Factorial of Infinite Cardinal I have been thinking about the following problem:

Let $A$ be a set of cardinality $k$ and denote $\sum_A$ the set of all bijection from $A$ to $A$.
Also denote $k! = \mathrm{card}\left(\sum_A \right)$. Prove that $k!=2^k$.
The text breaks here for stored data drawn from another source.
/-- The trace of a list of command words is the concatenation, in command order, of the event lists of its commands,
whatever stage each is accepted in; each `Read` carries some byte (R32; the transport accepts every event, R92). -/
def Obligations.TraceIsConcatenation : Prop :=
  ∀ s : State, s.ready → s.acceptsAll →
    ∃ (t : State) (bytes : List Byte), Host.Core.run Sys2Proof.core s.host.length s = .next t ∧
      bytes.length = s.host.length ∧ ∀ st : Stage,
        t.trace = s.trace ++ (List.zipWith (fun w b => eventsOf (planOfWord w st).ops b) s.host bytes).flatten

/-- The stage after a list of command words: `Running` after a `BEGIN`, `Uninitialized` after a `RESET`, left by every
other word, legal or not (R12, R69, T2; decision D17). -/
def Obligations.StageAfterCommandList : Prop :=
  ∀ s : State, s.ready → s.acceptsAll →
    ∃ t : State, Host.Core.run Sys2Proof.core s.host.length s = .next t ∧
      t.stage = s.host.foldl (fun st w =>
        if decode w = .instr .begin then .running else if decode w = .instr .reset then .uninitialized else st) s.stage

/-- The invariant holds after hardware reset (R22). -/
def Obligations.InvariantAtReset : Prop := UnitInv State.reset

/-- Every step and every smallest step keeps the invariant: the unit never rests in `Sleeping`, its position, stage,
timer and open transaction agree with the events its command has emitted, and the trace is made of well-formed
transactions (R8, R11, R12, R14, R69, R76, T3; decisions D17, D29). -/
def Obligations.InvariantKept : Prop :=
  ∀ s t : State, UnitInv s → (step s = .next t → UnitInv t) ∧ (tick s = .next t → UnitInv t)

/-- Every data write to the prescale register stands between the sleep write with its delay and the wake write with
its delay, at address 0x40 with a prescale in 4..254, and every step keeps it so (R56, R60, T1, which the spec derives). -/
def Obligations.PrescaleWritesBracketed : Prop :=
  ∀ s t : State, s.ready → s.acceptsAll → Bracketed s.trace → step s = .next t → Bracketed t.trace

/-! ### The stage inside a command, and the assembler's operands -/

/-- The stage while a command is in progress, in the spec's event numbers: `SETFREQ` with `f > 0` is in `Sleeping` from
the completion of its event 3 to that of its event 12, `BEGIN` from that of event 12 to that of event 21, `RESET` is in
`Uninitialized` from that of event 3 on, and no other word moves the stage (R11, R57, R69, R76, V-STAGE; decisions D17,
D29). Said of every busy state that smallest steps from acceptance lead to, whatever the transport does; and with a
transport that accepts every event each number of completed events is reached. -/
def Obligations.StageInsideCommand : Prop :=
  ∀ (s : State) (w : Word) (rest : List Word), s.ready → s.host = w :: rest →
    (∀ n t, ticks n s = .next t → t.busy = true → t.host = rest →
      ∃ k ≤ (planOfWord w s.stage).ops.length, t.trace.length = s.trace.length + k ∧
        t.stage = stageInside (decode w) k s.stage ∧ t.stageOut = (stageInside (decode w) k s.stage).code) ∧
    (s.acceptsAll → ∀ k ≤ (planOfWord w s.stage).ops.length,
      ∃ n t, ticks n s = .next t ∧ t.busy = true ∧ t.host = rest ∧ t.trace.length = s.trace.length + k ∧
        t.stage = stageInside (decode w) k s.stage)

/-- The assembler keeps every decimal operand as it is written, and rejects a literal out of range, never wrapping it
(R50, R51; decision D2). -/
def Obligations.AssemblerKeepsOperands : Prop :=
  ∀ (chan value hz : Int) (sel val addr reg raw : Nat),
    assembleLine ("SETMODE " ++ toString sel ++ ", " ++ toString val).toList =
      (if sel ≤ 255 ∧ val ≤ 255 then .instr (.setmode (BitVec.ofNat 8 sel) (BitVec.ofNat 8 val)) else .rejected) ∧
    assembleLine ("SETFREQ " ++ toString hz).toList =
      (if -32768 ≤ hz ∧ hz ≤ 32767 then .instr (.setfreq (65536 * hz)) else .rejected) ∧
    assembleLine ("SETFREQ #" ++ toString raw).toList =
      (if raw ≤ 0xFFFFFFFF then .instr (.setfreq (BitVec.ofNat 32 raw).toInt) else .rejected) ∧
    assembleLine ("AWRITE " ++ toString chan ++ ", " ++ toString value ++ ", " ++ toString addr).toList =
      (if -128 ≤ chan ∧ chan ≤ 127 ∧ -32768 ≤ value ∧ value ≤ 32767 ∧ addr ≤ 255 then
        .instr (.awrite (BitVec.ofNat 8 addr) chan value) else .rejected) ∧
    assembleLine ("AWRITE " ++ toString chan ++ ", " ++ toString value).toList =
      (if -128 ≤ chan ∧ chan ≤ 127 ∧ -32768 ≤ value ∧ value ≤ 32767 then .instr (.awrite 0x40 chan value)
        else .rejected) ∧
    assembleLine ("READ " ++ toString addr ++ ", " ++ toString reg).toList =
      (if addr ≤ 255 ∧ reg ≤ 255 then .instr (.read (BitVec.ofNat 8 addr) (BitVec.ofNat 8 reg)) else .rejected)
end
My proof consists of finding a bijection $F:\sum_A\to P(A)$ which associates each bijection from the left to the set of its fixed points. Then the result would follow.
($P(A)$=the power set of $A$).
Since this proof seems quite easy I am afraid it is wrong. Can someone enlighten me?
Thank you very much!
 A: First of all, unless you limit yourself to infinite sets this statement is wrong. It is wrong because for $k=3$ we have $3!=6<8=2^3$.
For infinite sets, assuming the axiom of choice, this is true. To see why note that $f\colon A\to A$ means that $f\subseteq A\times A$, so $\Sigma_A\subseteq\mathcal P(A\times A)$.
Assuming the axiom of choice $|A|=|A\times A|$ and therefore $|\Sigma_A|\leq 2^k$. You still have to show the other direction holds as well. In order to show that, you need to find $2^k$ distinct bijections from $A$ to itself.
Hint: There are $2^k$ different pairs $A_1,A_2\subseteq A$ such that $\{A_1,A_2\}$ is a partition of $A$ and $|A_1|=|A_2|$. For every such pair we define a unique $f\colon A\to A$ which sends $A_1$ to $A_2$ and vice versa, conclude the wanted equality of cardinals.
A: Hint:


*

*Every on $A$ bijection is a function from $A$ to $A$.

*Every function from $A$ to $A$ is a relation on $A\times A$.

*A relation on $A\times A$ is just a subset of $A\times A$.

*What's the cardinality of $A\times A$ when $A$ is infinite?